## Data provided
/-- Settles O5: `decode` answers well-formed instructions only (O2), and the step runs what it answers. -/
theorem stepRunsDecodedInstruction : Obligations.StepRunsDecodedInstruction := by
  unfold Obligations.StepRunsDecodedInstruction
  intro s i rest hq hpc hd
  obtain ⟨-, hwf⟩ := decodedBytesAreTheEncoding _ _ _ hd
  exact ⟨hwf, step_of_decode_ok hq hpc hd⟩

/-- R101 to R107, where the byte at `pc` has a ROM entry: every state that fetches the same bytes runs the stages of
that entry with the same handler. -/
theorem step_of_rom {s : State} {row : RomEntry} (hq : s.seq = .running) (hpc : s.pc < s.codeLen)
    (hrom : rom (codeAt s s.pc) = some row) :
    ∃ handler, MeaningOf row handler ∧ ∀ s', SameFetch s s' → step s' = runStages row handler s' := by
  have hwindow := fetchWindow_cons hpc
  have hrun : ∀ {s'}, SameFetch s s' → s'.seq = .running ∧ s'.pc < s'.codeLen := fun h =>
    ⟨h.seq.trans hq, by rw [h.pc, h.codeLen]; exact hpc⟩
  obtain ⟨hnone, -⟩ | ⟨i, tl, hi, hd⟩ | ⟨row', hpush, hrow, hd⟩ := decode_cases (codeAt s s.pc)
    ((List.range (min 33 (s.codeLen - s.pc) - 1)).map (fun k => codeAt s (s.pc + 1 + k)))
  · nomatch hnone.symm.trans hrom
  · cases hi.symm.trans hrom
    obtain ⟨handler, hm, hexec⟩ := exec_meaning i
    refine ⟨handler, hm, fun s' h => ?_⟩
    obtain ⟨hq', hpc'⟩ := hrun h
    rw [step_of_decode_ok hq' hpc' (by rw [h.fetchWindow_eq, hwindow, hd]), hexec]
  · cases hrow.symm.trans hrom
    refine ⟨pushHandler 0, .push row 0 hpush, fun s' h => ?_⟩
    obtain ⟨hq', hpc'⟩ := hrun h
    rw [step_of_decode_error hq' hpc' (by rw [h.fetchWindow_eq, hwindow, hd]), decodeFailure]

theorem step_of_invalid {s : State} (hq : s.seq = .running) (hpc : s.pc < s.codeLen)
    (hrom : rom (codeAt s s.pc) = none) :
    step s = .next (raise (.invalidOpcode (codeAt s s.pc)) (s.setOpcode (codeAt s s.pc))) := by
  obtain ⟨-, hstep⟩ | ⟨row, handler, -, hrow, -⟩ := step_running hq hpc
  · exact hstep
  · nomatch hrow.symm.trans hrom

/-- Settles O8: what the step raises records the byte, and neither charges nor moves `pc`. -/
theorem invalidOpcodeHaltsUncharged : Obligations.InvalidOpcodeHaltsUncharged := by
  unfold Obligations.InvalidOpcodeHaltsUncharged
  intro s hq hpc hrom
  exact ⟨_, step_of_invalid hq hpc hrom, raised_raise_of_uncharged (.invalidOpcode _) rfl rfl rfl, rfl, rfl⟩

/-! ### The step -/

/-- The states in which the step of a state ends. -/
inductive StepEnd (s : State) : State → Prop where
  /-- No run is in progress (R193). -/
  | held (hq : s.seq ≠ .running) : StepEnd s s
  /-- The successful halt (R108). -/
  | endOfCode (hq : s.seq = .running) (hpc : s.codeLen ≤ s.pc) : StepEnd s (finishRun s)
  /-- The byte at `pc` has no ROM entry (R102, R175). -/
  | invalid (hq : s.seq = .running) (hpc : s.pc < s.codeLen) (hrom : rom (codeAt s s.pc) = none) :
      StepEnd s (raise (.invalidOpcode (codeAt s s.pc)) (s.setOpcode (codeAt s s.pc)))
  /-- The stages of the ROM entry of the byte at `pc`. -/
  | stages (row : RomEntry) (handler : State → Except Stop State) (t : State) (hq : s.seq = .running)
      (hpc : s.pc < s.codeLen) (hrom : rom (codeAt s s.pc) = some row) (hm : MeaningOf row handler)
      (hsame : ∀ s', SameFetch s s' → step s' = runStages row handler s')
      (hend : StagesEnd row handler s t) : StepEnd s t

theorem stepEnd_of_step {s t : State} (h : step s = .next t) : StepEnd s t := by
  by_cases hq : s.seq = .running
  case neg =>
    cases (step_of_not_running hq).symm.trans h
    exact .held hq
  case pos =>
    rcases Nat.lt_or_ge s.pc s.codeLen with hpc | hpc
    · cases hrom : rom (codeAt s s.pc) with
      | none =>
        cases (step_of_invalid hq hpc hrom).symm.trans h
        exact .invalid hq hpc hrom
      | some row =>
        obtain ⟨handler, hm, hsame⟩ := step_of_rom hq hpc hrom
        have hend := runStages_eq_next_iff.mp ((hsame s (.refl s)).symm.trans h)
        exact .stages row handler t hq hpc hrom hm hsame hend
    · cases (step_at_end_of_code hq hpc).symm.trans h
      exact .endOfCode hq hpc

/-- Settles O9: every step moves some cost of gas to get to the state it answers (`step_gasMoved`). -/
theorem everyStepAnswersNext : Obligations.EveryStepAnswersNext := by
  unfold Obligations.EveryStepAnswersNext
  intro s
  obtain ⟨-, t, hstep, -⟩ := step_gasMoved s
  exact ⟨t, hstep⟩

end Sys2Proof.Machine
end

section
/-! What a handler does when it completes and when it raises, said once over the ten instructions; and the step in two
coarse ends: it halts the run and leaves stack and memory, or a handler completes. The obligations O29, O30 and O35
(the codes of an error, what one leaves, what no step writes) and O27, O37 and O10 (memory, `pc` and the end of a run)
follow. -/

namespace Sys2Proof.Machine

/-! ### Handlers -/

/-- The states in which the handler of a ROM entry completes. -/
inductive HandlerEnd (row : RomEntry) (s : State) : State → Prop where
  | alu (a b result : Word) (rest : List Word) (hgas : ∀ n, row.dynamicGas ≠ .memory n)
      (hs : s.stack = a :: b :: rest) : HandlerEnd row s (s.setStack (result :: rest))
  | push (imm : Word) (hgas : ∀ n, row.dynamicGas ≠ .memory n)
      (hbytes : s.opcode.toNat - 0x5f ≤ s.codeLen - s.pc) (hroom : s.stack.length < Config.stackDepth) :
      HandlerEnd row s ((s.setStack (imm :: s.stack)).setPc (s.pc + (s.opcode.toNat - 0x5f)))
  | store (offset value : Word) (rest : List Word) (bs : List Byte) (t : State)
      (hgas : row.dynamicGas = .memory bs.length) (hop : row.opcode = 0x52 ∨ row.opcode = 0x53)
      (hs : s.stack = offset :: value :: rest)
      (hwrite : memWrite offset.toNat bs (s.setStack rest) = .ok t) : HandlerEnd row s t

theorem storeHandler_error {bytesOf : Word → List Byte} {s : State} {e : Err}
    (h : storeHandler bytesOf s = .error (.raised e)) : e = .stackUnderflow ∨ e = .capacityExceeded := by
  unfold storeHandler at h
  split at h
  · split at h
    · cases h
      exact .inr rfl
    · obtain ⟨-, he⟩ | ⟨-, he⟩ := extend_error (memWrite_error h) <;> cases he
      exact .inr rfl
  · cases h
    exact .inl rfl

namespace MeaningOf

variable {row : RomEntry} {handler : State → Except Stop State} {s t : State}

theorem handlerEnd (hm : MeaningOf row handler) (h : handler s = .ok t) : HandlerEnd row s t := by
  cases hm with
  | alu row f hrow =>
    obtain ⟨a, b, rest, hs, rfl⟩ := binop_cases h
    have hgas : ∀ row ∈ [romAdd, romMul, romSdiv, romExp], ∀ n, row.dynamicGas ≠ .memory n := by
      simp [romAdd, romMul, romSdiv, romExp]
    exact .alu a b _ rest (hgas row hrow) hs
  | push row imm hrow =>
    obtain ⟨hbytes, hroom, rfl⟩ := pushHandler_cases h
    have hgas : ∀ row ∈ [romPush1, romPush2, romPush3, romPush32], ∀ n, row.dynamicGas ≠ .memory n := by
      simp [romPush1, romPush2, romPush3, romPush32]
    exact .push imm (hgas row hrow) hbytes hroom
  | store32 =>
    obtain ⟨offset, value, rest, hs, hwrite⟩ := storeHandler_cases h
    exact .store offset value rest _ t (by simp [wordBytes, romMstore]) (.inl rfl) hs hwrite
  | store1 =>
    obtain ⟨offset, value, rest, hs, hwrite⟩ := storeHandler_cases h
    exact .store offset value rest _ t rfl (.inr rfl) hs hwrite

## What to do
From the records above, give again exactly the lines running from the line with "s (finishRun s)" to the line with "stages of the", inclusive.

## Response to the task
  | endOfCode (hq : s.seq = .running) (hpc : s.codeLen ≤ s.pc) : StepEnd s (finishRun s)
  /-- The byte at `pc` has no ROM entry (R102, R175). -/
  | invalid (hq : s.seq = .running) (hpc : s.pc < s.codeLen) (hrom : rom (codeAt s s.pc) = none) :
      StepEnd s (raise (.invalidOpcode (codeAt s s.pc)) (s.setOpcode (codeAt s s.pc)))
  /-- The stages of the ROM entry of the byte at `pc`. -/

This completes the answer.